**Prompt**
Include only the line with "else match s.hbm key n with" and the lines after it, each reproduced exactly as it stands in the entries below.

Input data below:

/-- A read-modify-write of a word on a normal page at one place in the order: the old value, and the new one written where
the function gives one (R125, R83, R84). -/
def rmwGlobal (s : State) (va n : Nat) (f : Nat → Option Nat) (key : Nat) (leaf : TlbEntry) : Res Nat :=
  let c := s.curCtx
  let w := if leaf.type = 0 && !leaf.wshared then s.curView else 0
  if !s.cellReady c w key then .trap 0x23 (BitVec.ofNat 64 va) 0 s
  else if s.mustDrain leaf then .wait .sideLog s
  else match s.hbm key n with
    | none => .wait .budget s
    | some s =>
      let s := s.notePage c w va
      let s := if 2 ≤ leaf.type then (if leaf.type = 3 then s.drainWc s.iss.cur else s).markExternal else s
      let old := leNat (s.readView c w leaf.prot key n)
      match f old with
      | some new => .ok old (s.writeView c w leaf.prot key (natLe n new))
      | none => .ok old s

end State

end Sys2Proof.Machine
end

End of Input data.

**Answer space**
  else match s.hbm key n with
    | none => .wait .budget s
    | some s =>
      let s := s.notePage c w va
      let s := if 2 ≤ leaf.type then (if leaf.type = 3 then s.drainWc s.iss.cur else s).markExternal else s
      let old := leNat (s.readView c w leaf.prot key n)
      match f old with
      | some new => .ok old (s.writeView c w leaf.prot key (natLe n new))
      | none => .ok old s

end State

end Sys2Proof.Machine
end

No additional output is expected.